I hated myself four months later, when he finally broke up with her. She was still head-over-heels but he had decided that music was a bigger love for him and that he didn’t have enough love for both music and her. So he chucked her. It was on the last day of school, right before we got onto the bus. She half-smiled at him and said “okay”, as if it were fine, but as soon as her butt touched the seat tears started to fall from her eyes. She had her head turned away from me so that I wouldn’t see, and she wasn’t making any of the normal cry-noises, but I could still tell from the way her body shook. I suppressed an evil grin, knowing that I was an insensitive bitch for feeling happy at her misfortune. She mumbled something that was incomprehensible but I didn’t press to find out what it was. I shifted closer to her and noticed that she was sitting cross-legged away from me, staring out the window. I moved until my shoulder was close enough for her to rest her head back on, and she did so, still staring out the window.
Now, she had never been a good singer.

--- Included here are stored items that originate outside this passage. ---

-- ==== Sys2Proof/Proofs/PagesJudged.lean ====
section
/-! PROOF. PAGE (O9) and IMAGE READY (O10). -/

namespace Sys2Proof.Machine

variable {s t u p q : Part} {x : Page} {b : List Byte}

/-! ## The body of a PAGE (R25) -/

theorem one_toNat (v : Byte) : one v.toNat = [v] := congrArg (fun x => [x]) (BitVec.ofNat_toNat ..)

theorem readPage_of (h : PageBody x b) : readPage b = some x ∧ b.length = 14 := by
  obtain ⟨flags, rfl, id, job, set, tray, media, cls, dest, noBack, first, last, staple, lastOfJob, priority, ready, origin⟩ := h
  have side : x.side.ctorIdx < 256 := by cases x.side <;> decide
  refine ⟨?_, rfl⟩
  have byte : (four x.id ++ one x.job ++ two x.set ++ one x.side.ctorIdx ++ [flags] ++ one x.tray ++ two x.media ++ one x.cls ++
    one x.dest).getD 8 0 = flags := rfl
  rw [← one_toNat] at byte ⊢
  simp only [readPage, ↓bind_iff, sideAt_iff, Option.some.injEq]
  refine ⟨x.side, ?_, ?_⟩
  · simp (disch := omega) only [List.append_assoc, numAt_one_append, numAt_one_add, numAt_two_add, numAt_four_add]
  · rw [byte]
    simp (disch := omega) only [List.append_assoc, numAt_one, numAt_one_append, numAt_two_append, numAt_four_append, numAt_one_add,
      numAt_two_add, numAt_four_add]
    rw [← first, ← last, ← lastOfJob, ← priority, ← ready, ← origin]
    have flat : (x.dest == 2) = decide (x.dest = 2) := rfl
    rw [← noBack, ← staple]

theorem readPage_none (h : 4 ≤ (b.getD 7 0).toNat) : readPage b = none := by
  have side : sideAt (numAt b 7 1) = none := by
    refine List.getElem?_eq_none ?_
    have byte : numAt b 7 1 = (b.getD 7 0).toNat := by
      unfold numAt
      rw [List.getD_eq_getElem?_getD, ← List.head?_drop]
      cases b.drop 7 with
      | nil => rfl
      | cons v l => simp [beNat]
    exact byte ▸ h
  unfold readPage
  rw [side]
  rfl

/-! ## The checks of R26 -/

theorem Page.consistent_iff (x : Page) : x.consistent = true ↔ x.inOrder := by
  unfold Page.consistent Page.inOrder
  simp only [Bool.and_eq_true, Bool.or_eq_true, Bool.not_eq_true', ← Bool.not_eq_true, beq_iff_eq, decide_eq_true_eq, and_assoc]

theorem Intake.hasRoom_iff (i : Intake) (c : Queue) : (!i.hasRoom c) = true ↔ (match c with | .normal => 64 | .priority => 16) ≤ (i.queue c).length := by
  cases c <;> rw [Bool.not_eq_true', Intake.hasRoom, decide_eq_false_iff_not, Nat.not_lt] <;> rfl

theorem Intake.pageCode_eq (i : Intake) (x : Page) : i.pageCode x = (i.refuses x).map Result.byte := by
  unfold Intake.pageCode Intake.refuses
  simp only [apply_ite (Option.map Result.byte), Option.map_some, Option.map_none]
  refine if_congr ?_ rfl (if_congr ?_ rfl (if_congr (i.hasRoom_iff _).symm rfl (if_congr Iff.rfl rfl (if_congr Iff.rfl rfl ?_))))
  · rw [Bool.or_eq_true, Bool.not_eq_true', ← Bool.not_eq_true, x.consistent_iff]
    rfl
  · rw [Bool.and_eq_true, Option.isNone_iff_eq_none, Option.isNone_iff_eq_none]
  · have unpaired : i.unpaired x = unpairedFront (i.queue (i.queueFor x)) := rfl
    rw [unpaired]
    cases unpairedFront (i.queue (i.queueFor x)) <;> rfl

/-! ## The page accepted (R30) -/

theorem Intake.slotOf_append (i : Intake) (c : Queue) (x : Page) (job : Nat) : (i.append c x).slotOf job = i.slotOf job := by
  unfold Intake.slotOf
  rw [Intake.append_slots]

theorem Intake.slotOf_some {i : Intake} {job : Nat} {k : Fin 8} (h : i.slotOf job = some k) : ∃ y, i.slots[k] = some y ∧ y.job = job := by
  have found := List.find?_some h
  obtain ⟨y, hy, job⟩ := (Option.any_eq_true _ _).mp found
  exact ⟨y, hy, beq_iff_eq.mp job⟩

/-- A job without a slot has the lowest-numbered free one then. -/
theorem Intake.slotOf_takeSlot {i : Intake} {x : Page} {k : Fin 8} (new : i.slotOf x.job = none) (free : i.freeSlot = some k) :
    (i.takeSlot x).slots = i.slots.set k (some ⟨x.job, i.queueFor x, 0, 0, 0, none, false⟩) ∧ (i.takeSlot x).slotOf x.job = some k := by
  have taken : (i.takeSlot x).slots = i.slots.set k (some ⟨x.job, i.queueFor x, 0, 0, 0, none, false⟩) := by
    unfold Intake.takeSlot
    rw [new, free]
    rfl
  have own : ((i.takeSlot x).slots[k]).any (fun y => y.job == x.job) = true := by
    rw [taken, Fin.getElem_fin, Vector.getElem_set_self]
    exact beq_self_eq_true x.job
  have others : ∀ m : Fin 8, m ≠ k → ((i.takeSlot x).slots[m]).any (fun y => y.job == x.job) = false := fun m hm => by
    have same : (i.takeSlot x).slots[m] = i.slots[m] := by
      rw [taken, Fin.getElem_fin, Vector.getElem_set_ne _ _ (fun e => hm (Fin.ext e.symm))]
      rfl
    rw [same]
    exact Bool.eq_false_iff.mpr (List.find?_eq_none.mp new m (List.mem_finRange m))
  refine ⟨taken, ?_⟩
  have found : ((i.takeSlot x).slotOf x.job).isSome = true := List.find?_isSome.mpr ⟨k, List.mem_finRange k, own⟩
  obtain ⟨m, hm⟩ := Option.isSome_iff_exists.mp found
  rw [hm]
  by_contra other
  have found := List.find?_some hm
  rw [others m fun e => other (congrArg some e)] at found
  cases found

theorem Part.charge_slots {s : Part} {x : Page} {k : Fin 8} {y : Slot} (h : s.intake.slotOf x.job = some k) (hy : s.intake.slots[k] = some y) :
    (s.charge x).intake.slots = s.intake.slots.set k (some (y.accept x)) := by
  unfold Part.charge
  rw [h]
  exact congrArg (fun z : Option Slot => s.intake.slots.set k (z.map fun y => y.accept x)) hy

/-- The slot an accepted page is counted by. -/
theorem Part.acceptPage_slots (s : Part) {x : Page} (h : s.intake.refuses x = none) :
    ∃ k : Fin 8, (s.intake.slotOf x.job = some k ∨ s.intake.slotOf x.job = none ∧ s.intake.freeSlot = some k) ∧
      (s.acceptPage x).intake.slots = s.intake.slots.set k
        (some (((s.intake.slot? x.job).getD ⟨x.job, s.intake.queueFor x, 0, 0, 0, none, false⟩).accept x)) := by
  generalize hr : s.modIntake (fun i => (i.takeSlot x).append (s.intake.queueFor x) x) = r
  have slots : r.intake.slots = (s.intake.takeSlot x).slots := by
    rw [← hr]
    exact Intake.append_slots ..
  have own : r.intake.slotOf x.job = (s.intake.takeSlot x).slotOf x.job := by
    rw [← hr]
    exact Intake.slotOf_append ..
  rw [s.acceptPage_eq, (Part.judgeIntakeLow_slots ..).1, hr]
  cases has : s.intake.slotOf x.job with
  | some k =>
    obtain ⟨y, hy, -⟩ := Intake.slotOf_some has
    have kept : s.intake.takeSlot x = s.intake := by
      unfold Intake.takeSlot
      rw [has]
      rfl
    rw [kept] at slots own
    refine ⟨k, .inl rfl, ?_⟩
    rw [Part.charge_slots (own.trans has) (by rw [slots]; exact hy), slots]
    unfold Intake.slot?
    rw [has, Option.bind_some, hy]
    rfl
  | none =>
    have none : s.intake.slot? x.job = none := by
      unfold Intake.slot?
      rw [has]
      rfl
    cases free : s.intake.freeSlot with
    | none =>
      unfold Intake.refuses at h
      dsimp only at h
      rw [none, free] at h
      split at h
      · cases h
      · rw [if_pos (by rfl)] at h
        cases h
    | some k =>
      obtain ⟨taken, here⟩ := Intake.slotOf_takeSlot has free
      refine ⟨k, .inr ⟨rfl, rfl⟩, ?_⟩
      rw [Part.charge_slots (own.trans here) (by rw [slots, taken, Fin.getElem_fin, Vector.getElem_set_self]), slots, taken, none,
        Vector.set_set]
      rfl

theorem Part.acceptPage_queue (s : Part) (x : Page) (c : Queue) : (s.acceptPage x).intake.queue c =
    if c = s.intake.queueFor x then s.intake.queue c ++ [x] else s.intake.queue c := by
  obtain ⟨normal, priority⟩ := s.acceptPage_queues x
  unfold Intake.queue
  cases c with
  | normal =>
    dsimp only
    rw [normal]
    exact if_congr eq_comm rfl rfl
  | priority =>
    dsimp only
    rw [priority]
    exact if_congr eq_comm rfl rfl

theorem Part.acceptPage_ends (s : Part) {x : Page} (h : s.intake.refuses x = none) :
    let slot := (s.intake.slot? x.job).getD ⟨x.job, s.intake.queueFor x, 0, 0, 0, none, false⟩
    (∀ c, drawn s.feed.path (if c = s.intake.queueFor x then s.intake.queue c ++ [x] else s.intake.queue c)
      ((s.acceptPage x).judge.intake.queue c)) ∧
    ∃ k : Fin 8, (s.intake.slotOf x.job = some k ∨ s.intake.slotOf x.job = none ∧ s.intake.freeSlot = some k) ∧
      (s.acceptPage x).judge.intake.slots = s.intake.slots.set k
        (some { slot with accepted := slot.accepted + 1, closed := slot.closed || x.lastOfJob }) := by
  obtain ⟨queue, slots⟩ := (s.acceptPage x).judge_draws
  obtain ⟨k, place, counted⟩ := s.acceptPage_slots h
  refine ⟨fun c => ?_, k, place, slots.trans counted⟩
  rw [← s.acceptPage_queue x c, ← (s.acceptPage_via x).feed_eq rfl]
  exact queue c

/-! ## PAGE (R26) -/

theorem page_asked (length : b.length = 14) (p : Part) : answerFrame ⟨0x0B, b⟩ p = p.answerPage b := by
  have fits : lengthIs b 14 = true := beq_iff_eq.mpr length
  exact if_pos fits

theorem Part.answerPage_taken (configured : s.feed.path ≠ .unconfigured) (read : readPage b = some x) (refuses : s.intake.refuses x = none) :
    s.answerPage b = (s.acceptPage x).judge.done := by
  unfold Part.answerPage
  rw [if_neg configured, read]
  dsimp only
  rw [refuses]

theorem Part.answerPage_refused (configured : s.feed.path ≠ .unconfigured) (read : readPage b = some x) {r : Result}
    (refuses : s.intake.refuses x = some r) : s.answerPage b = s.refuse r := by
  unfold Part.answerPage
  rw [if_neg configured, read]
  dsimp only
  rw [refuses]

theorem Part.answerPage_unread (configured : s.feed.path ≠ .unconfigured) (read : readPage b = none) : s.answerPage b = s.refuse .badValue := by
  unfold Part.answerPage
  rw [if_neg configured, read]

theorem page_taken (w : List Instr) (p : Part) (t : Tick) (hs : p.canAccept) (configured : p.feed.path ≠ .unconfigured)
    (body : PageBody x b) (passes : p.intake.pageCode x = none) :
    Completes (.page t b) ⟨w, p⟩ fun q =>
       let own := p.intake.queueFor x
       let slot := (p.intake.slot? x.job).getD ⟨x.job, own, 0, 0, 0, none, false⟩
       p.repliedTo t 0x0B b [0x00] q ∧
       (∀ c : Queue, ∃ k, k ≤ 2 ∧ (k ≠ 0 → p.feed.path = .running ∨ p.feed.path = .draining) ∧
         q.intake.queue c = (if c = own then p.intake.queue c ++ [x] else p.intake.queue c).drop k) ∧
       ∃ i : Fin 8, (p.intake.slotOf x.job = some i ∨ (p.intake.slotOf x.job = none ∧ p.intake.freeSlot = some i)) ∧
         q.intake.slots = p.intake.slots.set i
           (some { slot with accepted := slot.accepted + 1, closed := slot.closed || x.lastOfJob }) := by
  obtain ⟨read, length⟩ := readPage_of body
  have refuses : p.intake.refuses x = none := by
    rw [Intake.pageCode_eq] at passes
    exact Option.map_eq_none_iff.mp passes
  have path : (p.found t 0x0B b).feed.path ≠ .unconfigured := configured
  have intake : (p.found t 0x0B b).intake = p.intake := rfl
  have state : (p.found t 0x0B b).feed.path = p.feed.path := rfl
  have asked : answerFrame ⟨0x0B, b⟩ (p.found t 0x0B b) = ((p.found t 0x0B b).acceptPage x).judge.done :=
    (page_asked length _).trans (Part.answerPage_taken path read refuses)
  have moves : Moves .inner .settled (p.found t 0x0B b) .settled ((p.found t 0x0B b).acceptPage x).judge :=
    (Move.acceptPage x path (readPage_origin read) refuses rfl).moves.trans (Part.judge_moves _)
  have ends := (p.found t 0x0B b).acceptPage_ends refuses
  rw [intake, state] at ends
  generalize ((p.found t 0x0B b).acceptPage x).judge = q at asked moves ends
  exact completes_of (c := .page t b) (s := ⟨w, p⟩) rfl hs asked moves.inner_eq.2.2.1 ⟨repliedTo_of moves, ends⟩

theorem page_refused (w : List Instr) (p : Part) (t : Tick) (code : Byte) (hs : p.canAccept) (configured : p.feed.path ≠ .unconfigured)
    (length : b.length = 14)
    (h : (∃ x, PageBody x b ∧ p.intake.pageCode x = some code) ∨ (4 ≤ (b.getD 7 0).toNat ∧ code = 0x03)) :
    exec (.page t b) ⟨w, p⟩ = .next ⟨w, p.answered t 0x0B b [code]⟩ := by
  have path : (p.found t 0x0B b).feed.path ≠ .unconfigured := configured
  have asked := page_asked length (p.found t 0x0B b)
  rcases h with ⟨x, body, fails⟩ | ⟨side, rfl⟩
  · rw [Intake.pageCode_eq] at fails
    obtain ⟨r, refuses, rfl⟩ := Option.map_eq_some_iff.mp fails
    exact exec_unchanged (c := .page t b) (s := ⟨w, p⟩) rfl hs r []
      (asked.trans (Part.answerPage_refused path (readPage_of body).1 refuses))
  · exact exec_unchanged (c := .page t b) (s := ⟨w, p⟩) rfl hs .badValue []
      (asked.trans (Part.answerPage_unread path (readPage_none side)))

/-- Settles O9. -/
theorem pageJudged : Obligations.PageJudged :=
  ⟨fun w p t _ _ hs configured => page_taken w p t hs configured,
    fun w p t _ code hs configured length => page_refused w p t code hs configured length⟩

end Sys2Proof.Machine
end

Her voice could strip wallpaper. But there was something about the words to the song she chose, paired with the slow, mournful tune she put it to, that moved me to tears.
“You are my sunshine, my only sunshine,” She sang quietly. She sniffed pitifully and continued. “You make me happy when skies are grey. You’ll never know dear, how much I love you.” I stroked her hair and she sang the last line so softly and slowly that I had to strain to hear. “So please don’t take my sunshine away…”It was then that I felt all my anger towards her fade, and I felt even more like a bitch for reveling in her sadness. I realized that all this time she had been my angel, my inspiration, my sunshine. And if anybody tries to take my sunshine away, they’ll get the teeth knocked out of them.